Ele acrescentou que “trabalho não terminou a 3 de novembro” e prometeu “tomar medidas contra qualquer Estado ou agente que tentar interferir”.

Funcionários da Agência de Segurança Cibernética e Infraestrutura (CISA) manifestaram a satisfação de Nakasone numa série de declarações a jornalistas durante todo o dia de ontem.

"Não somos alvos fáceis aqui", disse um alto funcionário da CISA, quem, sob anonimato, disse que os inimigos “terão de se apresentar mais fortes da próxima vez”.

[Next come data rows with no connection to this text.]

-- ==== Sys2Proof/Machine/Trace.lean ====
section
/-! DEFINITION. The trace unit (R273 to R296): the packet encoder, chunks and modes, triggers, the tray hub's ingress and
history region, and the TRC commands. -/
namespace Sys2Proof.Machine

def srcAt (i : Nat) (s : State) : Source := s.trc.srcs.getD i {}
def setSrc (i : Nat) (f : Source → Source) (s : State) : State := { s with trc := { s.trc with srcs := modifyAt i f s.trc.srcs } }

/-- Modes of Table TRC-1. -/
def trcOff : Nat := 0
def trcStream : Nat := 1
def trcLocal : Nat := 2

def traceEnabled (i : Nat) (s : State) : Bool := s.trc.set.enable.getD i false
def tracePrio (i : Nat) (s : State) : Nat := s.trc.set.prio.getD i 1

/-- A source encodes: enabled, in a mode other than OFF, not stopped in LOCAL, and not in a low-power state (R279). -/
def encodes (i : Nat) (s : State) : Bool :=
  traceEnabled i s && s.trc.set.mode != trcOff && !(s.trc.set.mode == trcLocal && s.trc.stopped) && (srcAt i s).lowPower.isNone

/-! ### Reading packets (Table TRC-2) -/

/-- Bytes of `k` LEB128 values; 0 when they run past the end. -/
def lebLen : Nat → Bytes → Nat
  | 0, _ => 0
  | k + 1, b =>
    match unleb128 b with
    | none => 0
    | some (_, r) => let n := b.length - r.length
      if k = 0 then n else (let m := lebLen k r; if m = 0 then 0 else n + m)

/-- Length of the packet at the front; 0 for none that Table TRC-2 gives. -/
def packetLen (b : Bytes) : Nat :=
  let h := byteAt b 0 / 8
  let rest := b.drop 1
  let withLeb (k : Nat) : Nat := let n := lebLen k rest; if n = 0 then 0 else 1 + n
  if b.isEmpty then 0 else
  match byteAt b 0 % 8 with
  | 0 | 1 => if h == 31 then withLeb 1 else 1
  | 2 => withLeb 2
  | 3 => if b.length ≥ 24 then 24 else 0
  | 4 => if h ≥ 16 then 1 else withLeb 2
  | 5 => withLeb 1
  | 6 => if b.length ≥ 4 then 4 else 0
  | _ => 0

/-- The packets of a body; what no packet begins is left out. `fuel` bounds their number. -/
def packetsF : Nat → Bytes → List Bytes
  | 0, _ => []
  | f + 1, b => let n := packetLen b; if n = 0 then [] else b.take n :: packetsF f (b.drop n)
def packetsOf (b : Bytes) : List Bytes := packetsF b.length b

def isSync (p : Bytes) : Bool := byteAt p 0 % 8 == 3
/-- The count of a DROP of cause SOURCE. -/
def dropCount (p : Bytes) : Nat := if byteAt p 0 == 5 then ((unleb128 (p.drop 1)).map (·.1)).getD 0 else 0

/-! ### The history region (R287, R288) -/

/-- Entries that fit in `size` bytes, the newest kept; the list stands newest first. -/
def keepNewest : Nat → List Bytes → List Bytes
  | _, [] => []
  | size, e :: r => if e.length ≤ size then e :: keepNewest (size - e.length) r else []

/-- Trace packets that this hub dropped join the field of its next summary (R168, R287). -/
def addTraceDropped (n : Nat) (s : State) : State := { s with hub := { s.hub with traceDropped := s.hub.traceDropped + n } }

/-- Store a message body: its head, the body padded, and the region's size kept. A tray hub counts the stored DROPs (R287). -/
def appendHistory (stamp door : Nat) (body : Bytes) (s : State) : State :=
  let e := shortStamp stamp ++ toLe 2 body.length ++ toLe 1 door ++ zeros 1 ++ padTo 8 body
  let all := (keepNewest (s.trc.histSize * 1000000000) (e :: s.trc.history.reverse)).reverse
  let lost := sumN ((packetsOf (body.drop 8)).map dropCount)
  let s := { s with trc := { s.trc with history := all } }
  if isTray s then addTraceDropped lost s else s

/-! ### Chunks (R281 to R285) -/

/-- Chunks of the trace buffer (R281). -/
def chunkTotal : Nat := 504

/-- The message body of a chunk (Table TRC-4). -/
def chunkBody (c : Chunk) (s : State) : Bytes :=
  toLe 1 c.source ++ toLe 1 c.prio ++ toLe 2 c.count ++ toLe 4 (if s.build.hub then 0 else dieId s) ++ c.bytes

/-- A chunk's message still waits for its acknowledgement (R282). -/
def chunkMsg (m : Msg) : Bool := m.type == 0x30 && byteAt m.body 0 != 0xFF
def sendingChunks (s : State) : Nat :=
  if s.build.hub then 0 else let d := doorAt 0 s; ((d.sendQ ++ d.inFlight).filter fun p => chunkMsg p.1).length

/-- Scan output for the host that it has not read (R321): head and entries, then the captured bytes or the codec's. -/
def hostRest (s : State) : Bytes :=
  match s.sht.hostHead with
  | none => []
  | some h => (h ++ s.sht.scanRaw ++ (ctxAt 0 s).output).drop s.sht.hostRead

/-- Chunks that hold scan output for the host (R321). -/
def scanChunks (s : State) : Nat :=
  if !s.sht.toHost then 0 else
  let n := (s.sht.hostHead.getD []).length + s.sht.scanRaw.length + (ctxAt 0 s).output.length - s.sht.hostRead
  (n + 1023) / 1024

def freeChunks (s : State) : Nat :=
  chunkTotal - ((s.trc.srcs.filter (·.chunk.isSome)).length + s.trc.queue.length + sendingChunks s + scanChunks s)

/-- Reserve of a priority (R283). -/
def chunkReserve (p : Nat) : Nat := match p with | 0 => 160 | 1 => 96 | 2 => 32 | _ => 0

/-- Close a source's chunk (R281). On a hub whose history is frozen the message is refused (R294). -/
def closeChunk (i : Nat) (s : State) : State :=
  match (srcAt i s).chunk with
  | none => s
  | some c =>
    let s := setSrc i (fun x => { x with chunk := none }) s
    if s.build.hub && s.trc.stopped then s
    else { s with trc := { s.trc with queue := s.trc.queue ++ [{ c with closedAt := s.time.now }] } }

Nas semanas que antecederam a eleição presidencial, funcionários da inteligência dos EUA reconheceram duas tentativas de intromissão, uma do Irão e outra da Rússia.

Em ambos os casos, eles disseram que os hackers conseguiram roubar informações de bancos de dados de registo de eleitores, com os iranianos a se infiltrarem no banco de dados de um Estado, cujo nome não foi revelado, e usar essas informações como parte de uma campanha de desinformação.

Mais campanhas

Depois que a votação terminou na terça-feira, autoridades de segurança garantiram estar preparadas para mais campanhas de desinformação do Irão, da Rússia, China e de outros adversários.

Agora, alertam, os esforços daqueles países vão tentar capitalizar os dias de incerteza em torno do resultado final, devido à disputa acirrada em alguns Estados com grande número de votos pelo correio, para minar a confiança americana no processo democrático.

"O campo de ataque muda do próprio processo eleitoral em si para a contagem, as sondagens, a auditoria e a certificação nos próximos dias e semanas", disse o oficial superior da CISA.

Autoridades e especialistas do sector afirmaram ter visto algumas evidências das campanhas de desinformação à medida que os resultados começaram a ser divulgados, especialmente nos meios de comunicação apoiados pelo Estado russo, como RT e Sputnik.

Outros especialistas também alertam que os adversários dos EUA provavelmente estão a ganhar tempo, à procura de tirar vantagem do “ecossistema de desinformação existente nos Estados Unidos”.

Fontes daquelas agências revelaram que 30 países têm tentado influenciar o processo eleitora, tais como aliados como Arábia Saudita e Turquia e países inimigos como Cuba e Venezuela.